To run locally you will need to install Nextflow and singularity-ce or docker on your computer (see links above for details) or you can use an interactive session on an hpc. The command will be run as seen below:
nextflow run ./main.nf \
-profile singularity,local \
--input <RUN_PATH>/samplesheet.csv \
--outdir <OUTDIR> \
--runpath <RUN_PATH> \
--e <EXPERIMENT_TYPE> \
--p <PRIMER_SCHEMA> (optional) \
--custom_primers <CUSTOM_PRIMERS> <FILE_PATH>/custom_primer.fasta (optional) \
--subsample_reads <READ_COUNT> (optional)\
--reformat_tables true (optional) \
--read_qc false (optional) \
To run in a high computing cluster you will need to add sge or slurm to the profile and provide a queue name for the queue that you would like jobs to be submitting to:
nextflow run ./main.nf \
-profile singularity,sge \
--input <RUN_PATH>/samplesheet.csv \
--outdir <RUN_PATH> \
--runpath <RUN_PATH> \
--e <EXPERIMENT_TYPE> \
--p <PRIMER_SCHEMA> (optional) \
--custom_primers <CUSTOM_PRIMERS> <FILE_PATH>/custom_primer.fasta (optional) \
--process_q <QUEUE_NAME> \
--reformat_tables true (optional) \
--email <EMAIL_ADDRESS> (optional) \
--read_qc false (optional)
For running MIRA-NF in AWS, example parameter json files for all data types can be found under ../samples/examples.
For in house testing:
qsub MIRA_nextflow.sh \
-d <FILE_PATH_TO_MIRA-NF_DIR> \
-f singularity,sge \
-i <RUN_PATH>/samplesheet.csv \
-o <OUTDIR> \
-r <RUN_PATH> \
-e <EXPERIMENT_TYPE> \
-p <PRIMER_SCHEMA> \ (optional)
-g <FILE_PATH>/custom_primer.fasta \ (optional)
-q <QUEUE_NAME> \
-a <REFORMAT_TABLES> \ (optional)
-c <SUBSAMPLED_READ_COUNTS> \ (optional)
-b <OTHER_IRMA_MODULE> (optional)
-m <EMAIL_ADDRESS> \ (optional)
-k <READ_QC> \ (optional)
Warning
Please provide pipeline parameters via the NF or Nextflow -params-file
option. Custom config files including those provided by the -c
Nextflow option can be used to provide any configuration except for parameters;
see docs.
mira-nf/mira is developed and maintained by Ben Rambo-Martin, Kristine Lacek, Reina Chau, and Amanda Sullivan.

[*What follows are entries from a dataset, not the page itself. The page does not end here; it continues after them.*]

/-- Every command terminates: no host command runs past a step bound or faults otherwise (R731). -/
def Obligations.EveryCommandTerminates : Prop :=
  ∀ (i : Instr) (s : State) (f : Fault), isCommand i = true → exec i s ≠ .fault f

/-! ## Invariants that a step keeps -/

/-- Memory keeps its canonical form at every step of every stream (the form is the model's). -/
def Obligations.StepKeepsMemoryForm : Prop :=
  ∀ s t, s.mem.wf = true → step s = .next t → t.mem.wf = true

/-- The power-on state meets every invariant. -/
def Obligations.ResetMeetsInvariants : Prop := State.reset.Inv

/-- Every host step keeps the compression-context invariants of R49. -/
def Obligations.StepKeepsCompressionContexts : Prop :=
  ∀ s t, s.stream = .host → paramsFit s.cfg → (∀ c ∈ s.cctx, c.Inv s.cfg) → step s = .next t →
    ∀ c ∈ t.cctx, c.Inv t.cfg

/-- Every step of every stream keeps `|sd.hist| ≤ WINDOW_SIZE` (R55), and power-on meets it. -/
def Obligations.StreamHistoryBounded : Prop :=
  (∀ d ∈ State.reset.sd, d.hist.length ≤ windowSize) ∧
  ∀ s t, (∀ d ∈ s.sd, d.hist.length ≤ windowSize) → step s = .next t →
    ∀ d ∈ t.sd, d.hist.length ≤ windowSize

/-- Every host step keeps the frame-encoder invariants (R39, R56, R59 to R62). -/
def Obligations.StepKeepsFrameEncoders : Prop :=
  ∀ s t, s.stream = .host → paramsFit s.cfg → (∀ f ∈ s.fe, f.Inv s.cfg) → step s = .next t →
    ∀ f ∈ t.fe, f.Inv t.cfg

/-- Every step of every stream keeps the frame-decoder invariants: the memory bound of R523, and
R70, R75, R78. -/
def Obligations.StepKeepsFrameDecoders : Prop :=
  ∀ s t, (∀ f ∈ s.fd, f.Inv) → step s = .next t → ∀ f ∈ t.fd, f.Inv

/-! ## Compression contexts -/

/-- CTX_INIT and CTX_RESET: the whole new context; without table memory `AllocationFailed`, CTX_INIT
leaving a context with no tables and CTX_RESET changing nothing (R421, R422). That the memory
compared with `TABLE_MEM_LIMIT` is the tables' alone is the model's reading of R118 and D62
(notes/assumptions/4.md). -/
def Obligations.CtxInitResetMeaning : Prop :=
  ∀ (s : State) (h : BitVec 16) (level : U64) (c : Cctx), s.cfg.legal = true →
    s.cctx[h.toNat]? = some c →
    let row := levelRow s.cfg (clampLevel level.toNat)
    let fresh : State := { s with
      cctx := s.cctx.set h.toNat (cleared true (clampLevel level.toNat) row)
      status := 0#8, res0 := 0#64, res1 := 0#64, res2 := 0#64 }
    (tableMemory row ≤ s.cfg.tableMemLimit →
      exec (.ctxInit h 0#8 level) s = .next fresh ∧
      (c.alloc = true → exec (.ctxReset h 0#8 level) s = .next fresh)) ∧
    (s.cfg.tableMemLimit < tableMemory row →
      (∃ c', exec (.ctxInit h 0#8 level) s = .next { s with
          cctx := s.cctx.set h.toNat c'
          status := 1#8, res0 := 0#64, res1 := 0#64, res2 := 0#64 } ∧
        c'.alloc = false ∧ c'.hashTable = [] ∧ c'.hashTable3 = [] ∧ c'.chainTable = []) ∧
      (c.alloc = true → exec (.ctxReset h 0#8 level) s = .next { s with
        status := 1#8, res0 := 0#64, res1 := 0#64, res2 := 0#64 }))

/-- CTX_FREE: not allocated, no tables, no history, the level kept; freeing a free context raises
`ProtocolViolation` (R423). -/
def Obligations.CtxFreeMeaning : Prop :=
  ∀ (s : State) (h : BitVec 16) (c : Cctx), s.cfg.legal = true → s.cctx[h.toNat]? = some c →
    (c.alloc = true →
      ∃ c', exec (.ctxFree h 0#8) s = .next { s with
          cctx := s.cctx.set h.toNat c'
          status := 0#8, res0 := 0#64, res1 := 0#64, res2 := 0#64 } ∧
        c'.alloc = false ∧ c'.level = c.level ∧
        c'.hashTable = [] ∧ c'.hashTable3 = [] ∧ c'.chainTable = [] ∧ c'.hist = []) ∧
    (c.alloc = false →
      exec (.ctxFree h 0#8) s = .next { s with
        status := 8#8, res0 := 0#64, res1 := 0#64, res2 := 0#64 })

/-- LOAD_DICT: the kept bytes become the history, the position registers are R426's, and the bucket
of every dictionary position with 4 bytes to hash names it or a later one. -/
def Obligations.LoadDictMeaning : Prop :=
  ∀ (s : State) (h : BitVec 16) (a n : U64) (c : Cctx), s.cfg.legal = true →
    s.cctx[h.toNat]? = some c → c.alloc = true → (buffer a n).valid s.cfg = true →
    let d := lastBytes (min n.toNat windowSize) (s.mem.readBytes a.toNat n.toNat)
    ∃ c', exec (.loadDict h 0#8 a n) s = .next { s with
        cctx := s.cctx.set h.toNat c'
        status := 0#8, res0 := BitVec.ofNat 64 (min n.toNat windowSize)
        res1 := 0#64, res2 := 0#64 } ∧
      c'.hist = d ∧ c'.lowLimit.toNat = windowSize ∧
      c'.currentOffset.toNat = windowSize + d.length ∧
      c'.dictLimit.toNat = windowSize + d.length ∧
      c'.nextInsert.toNat = max windowSize (windowSize + d.length - 3) ∧
      c'.lastOff = 0#32 ∧ c'.alloc = true ∧ c'.level = c.level ∧ c'.row = c.row ∧
      ∀ q, windowSize ≤ q → q + 4 ≤ windowSize + d.length →
        q ≤ (c'.hashTable.read (hash4 s.cfg c' [] q)).toNat

/-- SAVE_DICT: the last `min(maxSize, |hist|)` bytes of the history go to memory; no context changes
(R427). -/
def Obligations.SaveDictMeaning : Prop :=
  ∀ (s : State) (h : BitVec 16) (a n : U64) (c : Cctx), s.cfg.legal = true → s.mem.wf = true →
    s.cctx[h.toNat]? = some c → c.alloc = true → (buffer a n).valid s.cfg = true →
    let k := min n.toNat c.hist.length
    ∃ m', exec (.saveDict h 0#8 a n) s = .next { s with
        mem := m'
        status := 0#8, res0 := BitVec.ofNat 64 k, res1 := 0#64, res2 := 0#64 } ∧
      wrote s.mem m' a.toNat (c.hist.drop (c.hist.length - k)) k

/-- SD_RESET: the history becomes the last `min(W2, WINDOW_SIZE)` bytes of the dictionary (R428). -/
def Obligations.SdResetMeaning : Prop :=
  ∀ (s : State) (h : BitVec 16) (a n : U64), s.cfg.legal = true → h.toNat < s.sd.length →
    (buffer a n).valid s.cfg = true →
    exec (.sdReset h 0#8 a n) s = .next { s with
      sd := s.sd.set h.toNat
        ⟨(s.mem.readBytes a.toNat n.toNat).drop (n.toNat - min n.toNat windowSize)⟩
      status := 0#8, res0 := 0#64, res1 := 0#64, res2 := 0#64 }

/-- COMPRESS_BOUND: `n + ⌊n/128⌋ + 16` up to `MAX_INPUT_SIZE`, otherwise `InputTooLarge`; nothing else
changes (R292, R313). -/
def Obligations.CompressBoundMeaning : Prop :=
  ∀ (s : State) (h : BitVec 16) (n : U64), s.cfg.legal = true →
    (n.toNat ≤ s.cfg.maxInputSize →
      exec (.compressBound h 0#8 n) s = .next { s with
        status := 0#8, res0 := BitVec.ofNat 64 (n.toNat + n.toNat / 128 + 16)
        res1 := 0#64, res2 := 0#64 }) ∧
    (s.cfg.maxInputSize < n.toNat →
      exec (.compressBound h 0#8 n) s = .next { s with
        status := 2#8, res0 := 0#64, res1 := 0#64, res2 := 0#64 })

/-! ## The block encoder -/

/-- BLK_COMPRESS and BLK_COMPRESS_CONTINUE: the block of `ENCODE` on the cleared or the continued
context goes to memory with its length in `RES0`; a limited block that does not fit raises
`OutputTooSmall` and still leaves the context as `ENCODE` left it; input size and capacity are checked
first and change nothing (R291, R312, R425). -/
def Obligations.CompressMeaning : Prop :=
  ∀ (s : State) (h : BitVec 16) (fl : Byte) (a n d cap : U64) (c : Cctx), s.cfg.legal = true →
    s.mem.wf = true → s.cctx[h.toNat]? = some c → c.alloc = true → (fl = 0#8 ∨ fl = 1#8) →
    ∀ (i : Instr) (c0 : Cctx),
      (i = .blkCompress h fl a n d cap ∧ c0 = cleared true c.level c.row) ∨
      (i = .blkCompressContinue h fl a n d cap ∧ c0 = c) →
    let e := encodeBlock s.cfg (s.mem.readBytes a.toNat n.toNat) c0
    (s.cfg.maxInputSize < n.toNat →
      exec i s = .next { s with status := 2#8, res0 := 0#64, res1 := 0#64, res2 := 0#64 }) ∧
    (n.toNat ≤ s.cfg.maxInputSize → fl = 0#8 → cap.toNat < n.toNat + n.toNat / 128 + 16 →
      exec i s = .next { s with status := 3#8, res0 := 0#64, res1 := 0#64, res2 := 0#64 }) ∧
    (n.toNat ≤ s.cfg.maxInputSize → buffersOk s.cfg [buffer a n] (buffer d cap) →
      (fl = 0#8 ∧ n.toNat + n.toNat / 128 + 16 ≤ cap.toNat) ∨
        (fl = 1#8 ∧ e.bytes.length ≤ cap.toNat) →
      ∃ m', exec i s = .next { s with
          cctx := s.cctx.set h.toNat e.cctx
          mem := m'
          status := 0#8, res0 := BitVec.ofNat 64 e.bytes.length
          res1 := 0#64, res2 := 0#64 } ∧
        wrote s.mem m' d.toNat e.bytes e.bytes.length) ∧
    (n.toNat ≤ s.cfg.maxInputSize → buffersOk s.cfg [buffer a n] (buffer d cap) → fl = 1#8 →
      cap.toNat < e.bytes.length →
      ∃ m', exec i s = .next { s with
          cctx := s.cctx.set h.toNat e.cctx
          mem := m', draws := s.draws + 1
          status := 3#8, res0 := 0#64, res1 := 0#64, res2 := 0#64 } ∧
        wrote s.mem m' d.toNat [] cap.toNat)

/-- No block is longer than `compressBound` of its input, whatever the strategy, the history and the
tables; and an input shorter than `MFLIMIT + 1` bytes gives a terminal Sequence alone: a mid token, the
literal extension and the input, `lastLen(n)` bytes (R292, R293, R295, R296). -/
def Obligations.EncodeWithinBound : Prop :=
  ∀ (cfg : Config) (src : List Byte) (c : Cctx),
    (encodeBlock cfg src c).bytes.length ≤ src.length + src.length / 128 + 16 ∧
    (src.length < cfg.mfLimit + 1 →
      (encodeBlock cfg src c).bytes =
        [BitVec.ofNat 8 (8 * min src.length 7)] ++
          (if 7 ≤ src.length then
            List.replicate ((src.length - 7) / 255) 255#8 ++
              [BitVec.ofNat 8 ((src.length - 7) % 255)]
           else []) ++ src)

/-- A block decodes to its input against the context's history, for every strategy, every history and
every content of the tables (R22, R201, R293). -/
def Obligations.EncodeThenDecode : Prop :=
  ∀ (cfg : Config) (src : List Byte) (c : Cctx) (cap : Nat), paramsFit cfg → c.Inv cfg →
    src.length ≤ cfg.maxInputSize → src.length ≤ cap →
    (decodeBlock (encodeBlock cfg src c).bytes cap c.hist false false 0).phase = .ended ∧
    (decodeBlock (encodeBlock cfg src c).bytes cap c.hist false false 0).out = src

/-- The packer's round trip: decoding a packed parse with the same dictionary reproduces the input
(R265). -/
def Obligations.PackThenDecode : Prop :=
  ∀ (D src : List Byte) (parse : List Triple) (cap : Nat), parseOk D src 0 parse →
    src.length ≤ cap →
    (decodeBlock (pack src parse).1 cap D false false 0).phase = .ended ∧
    (decodeBlock (pack src parse).1 cap D false false 0).out = src

/-- `HISTORY_UPDATE` at the end of every `ENCODE`: the history is the last `WINDOW_SIZE` bytes of
history and input, which is what the stream decoder keeps, and the position registers follow
(R430, R431, R46). -/
def Obligations.EncodeUpdatesHistory : Prop :=
  ∀ (cfg : Config) (src : List Byte) (c : Cctx), paramsFit cfg → c.Inv cfg →
    src.length ≤ cfg.maxInputSize →
    let c' := (encodeBlock cfg src c).cctx
    c'.hist = lastBytes windowSize (c.hist ++ src) ∧
    c'.dictLimit = c'.currentOffset ∧
    c'.currentOffset.toNat = (if cfg.renormLimit < c.currentOffset.toNat + src.length
      then windowSize + src.length else c.currentOffset.toNat + src.length) ∧
    c'.currentOffset.toNat - c'.lowLimit.toNat = min windowSize (c.hist.length + src.length) ∧
    c'.alloc = c.alloc ∧ c'.level = c.level ∧ c'.row = c.row

/-- RENORM: every stored position lowered by `currentOffset - WINDOW_SIZE`, those at or below it
cleared; chains, tree and history as they were (R424). That the micro-operation works on the
compression context State.enc selects, whatever its `alloc` bit, is the model's choice
(notes/assumptions/12.md, 35.md). -/
def Obligations.RenormMeaning : Prop :=
  ∀ (s : State) (c : Cctx), s.selected s.enc.sel = some c →
    let delta := c.currentOffset.toNat - windowSize
    let lowered := fun (v w : U32) => w.toNat = if delta < v.toNat then v.toNat - delta else 0
    ∃ c', exec .renorm s = .next (s.setSelected s.enc.sel c') ∧
      (∀ k, c.hashTable.wf = true → lowered (c.hashTable.read k) (c'.hashTable.read k)) ∧
      (∀ k, c.hashTable3.wf = true → lowered (c.hashTable3.read k) (c'.hashTable3.read k)) ∧
      c'.chainTable = c.chainTable ∧ c'.hist = c.hist ∧ c'.lastOff = c.lastOff ∧
      c'.lowLimit.toNat = c.lowLimit.toNat - delta ∧
      c'.dictLimit.toNat = c.dictLimit.toNat - delta ∧
      lowered c.nextInsert c'.nextInsert ∧
      c'.currentOffset.toNat = windowSize ∧
      c'.alloc = c.alloc ∧ c'.level = c.level ∧ c'.row = c.row

/-! ## The match finders -/

/-- MF_INSERT: the bucket names the position, the chain entry the distance to the previous
occurrence (0 past `MAX_OFFSET`), the 3-byte bucket too where the level has one (R206). That the
micro-operation works on the compression context State.enc selects, whatever its `alloc` bit and its
STRATEGY, on the current input State.enc holds and on the position in its operand word, is the model's
choice (notes/assumptions/12.md, 35.md, 36.md), and so is that it moves `nextInsert` past the position
(notes/assumptions/13.md). With the default parameters the buckets are the multiplicative hashes of
R202 and R203. -/
def Obligations.MfInsertMeaning : Prop :=
  (∀ (s : State) (p : U32) (c : Cctx), s.selected s.enc.sel = some c →
    c.nextInsert.toNat ≤ p.toNat → c.lowLimit.toNat ≤ p.toNat →
    p.toNat + 4 ≤ c.dictLimit.toNat + s.enc.src.length →
    let k := hash4 s.cfg c s.enc.src p.toNat
    let prev := (c.hashTable.read k).toNat
    exec (.mfInsert p) s = .next (s.setSelected s.enc.sel { c with
      hashTable := c.hashTable.write k p
      chainTable := c.chainTable.write (p.toNat % 2 ^ c.row.contentLog)
        (u32 (if prev = 0 ∨ maxOffset < p.toNat - prev then 0 else p.toNat - prev))
      hashTable3 := if c.row.hash3Log = 0 then c.hashTable3
        else c.hashTable3.write (hash3 s.cfg c s.enc.src p.toNat) p
      nextInsert := p + 1#32 })) ∧
  (∀ (c : Cctx) (src : List Byte) (p : Nat),
    let r := fun j => (ref c src (p + j)).toNat
    hash4 Config.default c src p =
      ((r 0 + 2 ^ 8 * r 1 + 2 ^ 16 * r 2 + 2 ^ 24 * r 3) * 2654435761 % 2 ^ 32) /
        2 ^ (32 - c.row.hashLog) ∧
    hash3 Config.default c src p =
      ((2 ^ 8 * r 0 + 2 ^ 16 * r 1 + 2 ^ 24 * r 2) * 506832829 % 2 ^ 32) /
        2 ^ (32 - c.row.hash3Log))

An extensive list of references for the tools used by the pipeline can be found in the CITATIONS.md
file.
This pipeline uses code and infrastructure developed and maintained by the nf-core community, reused here under the MIT license.
The nf-core framework for community-curated bioinformatics pipelines.
Philip Ewels, Alexander Peltzer, Sven Fillinger, Harshil Patel, Johannes Alneberg, Andreas Wilm, Maxime Ulysse Garcia, Paolo Di Tommaso & Sven Nahnsen.
Nat Biotechnol. 2020 Feb 13. doi: 10.1038/s41587-020-0439-x.
This repository constitutes a work of the United States Government and is not subject to domestic copyright protection under 17 USC § 105. This repository is in the public domain within the United States, and copyright and related rights in the work worldwide are waived through the CC0 1.0 Universal public domain dedication. All contributions to this repository will be released under the CC0 dedication. By submitting a pull request you are agreeing to comply with this waiver of copyright interest.
The repository utilizes code licensed under the terms of the Apache Software License and therefore is licensed under ASL v2 or later.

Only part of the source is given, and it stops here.